_What to produce_
Return the lines of the data below exactly. Start at the first and end with the line containing "theorem Request.toNat_mk (b".

Top of Records for this exercise

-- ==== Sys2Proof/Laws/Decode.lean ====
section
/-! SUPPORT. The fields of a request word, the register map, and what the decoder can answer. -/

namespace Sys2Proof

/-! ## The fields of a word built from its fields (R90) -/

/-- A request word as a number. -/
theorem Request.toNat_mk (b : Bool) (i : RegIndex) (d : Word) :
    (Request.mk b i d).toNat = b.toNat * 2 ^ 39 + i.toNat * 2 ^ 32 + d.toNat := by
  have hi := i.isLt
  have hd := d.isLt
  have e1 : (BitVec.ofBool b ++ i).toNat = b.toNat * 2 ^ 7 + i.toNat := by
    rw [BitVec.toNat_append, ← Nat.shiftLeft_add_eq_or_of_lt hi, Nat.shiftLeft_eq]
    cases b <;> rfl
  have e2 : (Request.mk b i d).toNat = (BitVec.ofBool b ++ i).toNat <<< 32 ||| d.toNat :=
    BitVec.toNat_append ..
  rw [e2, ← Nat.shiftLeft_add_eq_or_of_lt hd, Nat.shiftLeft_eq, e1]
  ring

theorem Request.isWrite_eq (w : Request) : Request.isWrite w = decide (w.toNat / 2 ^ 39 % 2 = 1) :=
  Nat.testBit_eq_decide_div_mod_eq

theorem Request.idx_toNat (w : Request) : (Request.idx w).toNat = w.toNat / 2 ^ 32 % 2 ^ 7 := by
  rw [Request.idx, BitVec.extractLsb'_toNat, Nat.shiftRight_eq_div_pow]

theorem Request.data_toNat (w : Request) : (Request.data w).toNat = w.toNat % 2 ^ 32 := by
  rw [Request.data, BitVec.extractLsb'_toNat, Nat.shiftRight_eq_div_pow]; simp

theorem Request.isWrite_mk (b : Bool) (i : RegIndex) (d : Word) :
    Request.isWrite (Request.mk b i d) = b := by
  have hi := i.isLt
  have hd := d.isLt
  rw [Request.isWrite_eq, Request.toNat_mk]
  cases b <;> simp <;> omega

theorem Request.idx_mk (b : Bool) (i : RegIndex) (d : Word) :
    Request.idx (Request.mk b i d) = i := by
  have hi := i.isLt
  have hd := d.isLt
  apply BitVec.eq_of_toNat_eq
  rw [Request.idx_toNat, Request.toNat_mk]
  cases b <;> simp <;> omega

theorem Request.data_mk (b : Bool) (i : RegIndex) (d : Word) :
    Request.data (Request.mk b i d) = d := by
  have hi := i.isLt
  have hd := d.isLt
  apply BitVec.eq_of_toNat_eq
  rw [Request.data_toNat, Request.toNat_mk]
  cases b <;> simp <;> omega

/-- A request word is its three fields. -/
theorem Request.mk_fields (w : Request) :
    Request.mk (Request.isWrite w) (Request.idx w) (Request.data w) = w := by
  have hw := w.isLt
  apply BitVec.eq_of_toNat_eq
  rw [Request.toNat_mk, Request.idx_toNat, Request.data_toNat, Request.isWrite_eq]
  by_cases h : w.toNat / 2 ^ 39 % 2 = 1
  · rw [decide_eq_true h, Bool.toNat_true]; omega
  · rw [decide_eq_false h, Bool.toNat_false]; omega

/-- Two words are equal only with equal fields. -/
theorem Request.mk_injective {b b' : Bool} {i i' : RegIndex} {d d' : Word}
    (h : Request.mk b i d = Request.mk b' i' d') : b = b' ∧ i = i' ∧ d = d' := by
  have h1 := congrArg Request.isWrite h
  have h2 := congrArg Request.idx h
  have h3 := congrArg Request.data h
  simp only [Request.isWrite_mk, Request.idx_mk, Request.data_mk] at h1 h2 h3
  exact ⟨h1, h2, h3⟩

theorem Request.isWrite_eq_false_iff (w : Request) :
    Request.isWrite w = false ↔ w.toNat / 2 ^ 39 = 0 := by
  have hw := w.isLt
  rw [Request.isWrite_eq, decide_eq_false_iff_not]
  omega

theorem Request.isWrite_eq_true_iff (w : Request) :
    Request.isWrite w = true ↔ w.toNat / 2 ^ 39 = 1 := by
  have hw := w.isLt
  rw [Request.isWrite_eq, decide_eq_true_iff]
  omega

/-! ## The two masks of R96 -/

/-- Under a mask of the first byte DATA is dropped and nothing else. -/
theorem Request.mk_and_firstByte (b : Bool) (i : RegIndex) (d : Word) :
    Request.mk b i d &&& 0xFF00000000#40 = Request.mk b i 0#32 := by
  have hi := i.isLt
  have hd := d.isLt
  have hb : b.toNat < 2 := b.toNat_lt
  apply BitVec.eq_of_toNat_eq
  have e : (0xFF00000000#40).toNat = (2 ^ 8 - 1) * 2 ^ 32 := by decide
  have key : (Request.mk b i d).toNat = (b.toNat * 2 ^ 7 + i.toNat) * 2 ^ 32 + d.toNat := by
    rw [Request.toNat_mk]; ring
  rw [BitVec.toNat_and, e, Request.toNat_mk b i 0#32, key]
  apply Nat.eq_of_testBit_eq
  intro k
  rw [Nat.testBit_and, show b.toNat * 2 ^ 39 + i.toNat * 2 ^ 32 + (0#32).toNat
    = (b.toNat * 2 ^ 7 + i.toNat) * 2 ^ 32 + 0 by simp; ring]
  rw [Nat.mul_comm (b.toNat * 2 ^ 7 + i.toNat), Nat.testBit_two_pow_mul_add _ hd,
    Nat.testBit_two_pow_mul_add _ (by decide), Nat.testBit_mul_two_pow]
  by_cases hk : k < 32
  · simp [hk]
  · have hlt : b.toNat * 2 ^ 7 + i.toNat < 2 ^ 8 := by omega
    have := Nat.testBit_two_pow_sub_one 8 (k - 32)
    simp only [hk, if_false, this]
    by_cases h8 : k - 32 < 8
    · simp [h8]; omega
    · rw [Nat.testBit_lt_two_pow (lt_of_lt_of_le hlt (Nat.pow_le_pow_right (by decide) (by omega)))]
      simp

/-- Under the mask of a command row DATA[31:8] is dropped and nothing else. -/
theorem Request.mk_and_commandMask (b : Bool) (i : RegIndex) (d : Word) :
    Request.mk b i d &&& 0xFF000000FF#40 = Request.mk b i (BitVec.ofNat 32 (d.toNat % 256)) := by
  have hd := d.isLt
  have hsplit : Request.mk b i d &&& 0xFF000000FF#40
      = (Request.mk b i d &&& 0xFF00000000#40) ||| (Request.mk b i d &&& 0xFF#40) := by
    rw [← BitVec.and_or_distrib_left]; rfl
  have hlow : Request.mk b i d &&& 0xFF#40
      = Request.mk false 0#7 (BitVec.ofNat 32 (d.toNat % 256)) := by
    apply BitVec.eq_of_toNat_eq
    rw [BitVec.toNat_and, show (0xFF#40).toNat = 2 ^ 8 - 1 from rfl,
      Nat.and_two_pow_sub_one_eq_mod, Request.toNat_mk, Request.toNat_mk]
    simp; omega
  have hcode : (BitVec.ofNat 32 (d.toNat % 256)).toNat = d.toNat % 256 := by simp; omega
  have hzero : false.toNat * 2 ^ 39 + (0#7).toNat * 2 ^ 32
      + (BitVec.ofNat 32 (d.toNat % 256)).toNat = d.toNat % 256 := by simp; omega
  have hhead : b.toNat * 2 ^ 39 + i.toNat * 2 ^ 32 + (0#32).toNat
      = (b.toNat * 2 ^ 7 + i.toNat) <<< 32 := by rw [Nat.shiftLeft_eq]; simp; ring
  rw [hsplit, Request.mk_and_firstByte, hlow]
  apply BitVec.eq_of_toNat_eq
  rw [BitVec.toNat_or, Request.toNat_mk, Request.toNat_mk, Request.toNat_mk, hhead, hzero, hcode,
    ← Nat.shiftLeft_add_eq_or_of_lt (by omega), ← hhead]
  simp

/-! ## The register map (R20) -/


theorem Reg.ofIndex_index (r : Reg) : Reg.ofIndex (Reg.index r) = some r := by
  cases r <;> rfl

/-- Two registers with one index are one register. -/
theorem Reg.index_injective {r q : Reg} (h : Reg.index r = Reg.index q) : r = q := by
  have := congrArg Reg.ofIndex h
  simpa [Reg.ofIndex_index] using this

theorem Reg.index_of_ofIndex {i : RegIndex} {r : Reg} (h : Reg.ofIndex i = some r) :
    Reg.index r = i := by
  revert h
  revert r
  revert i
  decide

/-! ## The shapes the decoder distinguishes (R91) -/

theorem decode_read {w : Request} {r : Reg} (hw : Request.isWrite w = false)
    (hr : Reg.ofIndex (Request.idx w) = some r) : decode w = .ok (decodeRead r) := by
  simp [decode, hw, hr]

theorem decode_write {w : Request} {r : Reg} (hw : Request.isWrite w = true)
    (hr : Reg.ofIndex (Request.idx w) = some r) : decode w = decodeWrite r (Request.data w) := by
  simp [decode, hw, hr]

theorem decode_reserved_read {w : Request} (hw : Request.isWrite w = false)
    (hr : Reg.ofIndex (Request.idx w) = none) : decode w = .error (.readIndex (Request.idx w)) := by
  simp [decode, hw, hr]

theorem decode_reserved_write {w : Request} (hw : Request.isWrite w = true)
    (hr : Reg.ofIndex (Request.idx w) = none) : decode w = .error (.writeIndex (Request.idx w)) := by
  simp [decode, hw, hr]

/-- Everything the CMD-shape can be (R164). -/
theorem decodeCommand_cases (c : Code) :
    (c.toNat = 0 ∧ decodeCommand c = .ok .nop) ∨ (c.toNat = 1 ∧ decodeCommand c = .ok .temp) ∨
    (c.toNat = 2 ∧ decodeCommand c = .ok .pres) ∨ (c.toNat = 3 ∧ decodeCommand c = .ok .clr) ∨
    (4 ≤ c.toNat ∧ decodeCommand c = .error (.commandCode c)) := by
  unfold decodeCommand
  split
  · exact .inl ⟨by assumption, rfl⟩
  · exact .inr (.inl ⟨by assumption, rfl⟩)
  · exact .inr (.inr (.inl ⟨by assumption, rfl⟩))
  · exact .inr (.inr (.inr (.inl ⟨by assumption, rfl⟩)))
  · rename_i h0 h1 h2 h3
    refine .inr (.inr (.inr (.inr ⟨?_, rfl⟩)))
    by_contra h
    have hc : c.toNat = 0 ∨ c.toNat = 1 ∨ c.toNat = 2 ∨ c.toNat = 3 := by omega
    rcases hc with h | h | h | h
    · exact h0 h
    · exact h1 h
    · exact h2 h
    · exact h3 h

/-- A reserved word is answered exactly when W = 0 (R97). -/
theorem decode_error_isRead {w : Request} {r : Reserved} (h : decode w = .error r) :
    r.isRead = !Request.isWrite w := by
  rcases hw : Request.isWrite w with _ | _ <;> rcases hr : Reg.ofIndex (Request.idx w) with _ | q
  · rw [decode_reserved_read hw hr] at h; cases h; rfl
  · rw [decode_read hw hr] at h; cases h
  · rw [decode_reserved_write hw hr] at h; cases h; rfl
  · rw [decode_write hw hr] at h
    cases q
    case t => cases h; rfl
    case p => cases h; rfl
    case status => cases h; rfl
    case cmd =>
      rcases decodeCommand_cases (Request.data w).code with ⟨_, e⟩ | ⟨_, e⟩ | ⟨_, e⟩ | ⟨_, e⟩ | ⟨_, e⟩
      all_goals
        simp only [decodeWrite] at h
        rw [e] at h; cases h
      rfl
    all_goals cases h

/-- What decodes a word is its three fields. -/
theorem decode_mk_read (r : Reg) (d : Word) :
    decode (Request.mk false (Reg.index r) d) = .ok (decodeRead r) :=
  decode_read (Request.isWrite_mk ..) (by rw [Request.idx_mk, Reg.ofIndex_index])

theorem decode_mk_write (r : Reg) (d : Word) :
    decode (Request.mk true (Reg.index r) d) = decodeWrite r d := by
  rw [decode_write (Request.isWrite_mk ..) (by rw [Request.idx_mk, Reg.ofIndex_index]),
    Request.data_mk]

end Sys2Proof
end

Bottom of Records for this exercise

_Written reply_
-- ==== Sys2Proof/Laws/Decode.lean ====
section
/-! SUPPORT. The fields of a request word, the register map, and what the decoder can answer. -/

namespace Sys2Proof

/-! ## The fields of a word built from its fields (R90) -/

/-- A request word as a number. -/
theorem Request.toNat_mk (b : Bool) (i : RegIndex) (d : Word) :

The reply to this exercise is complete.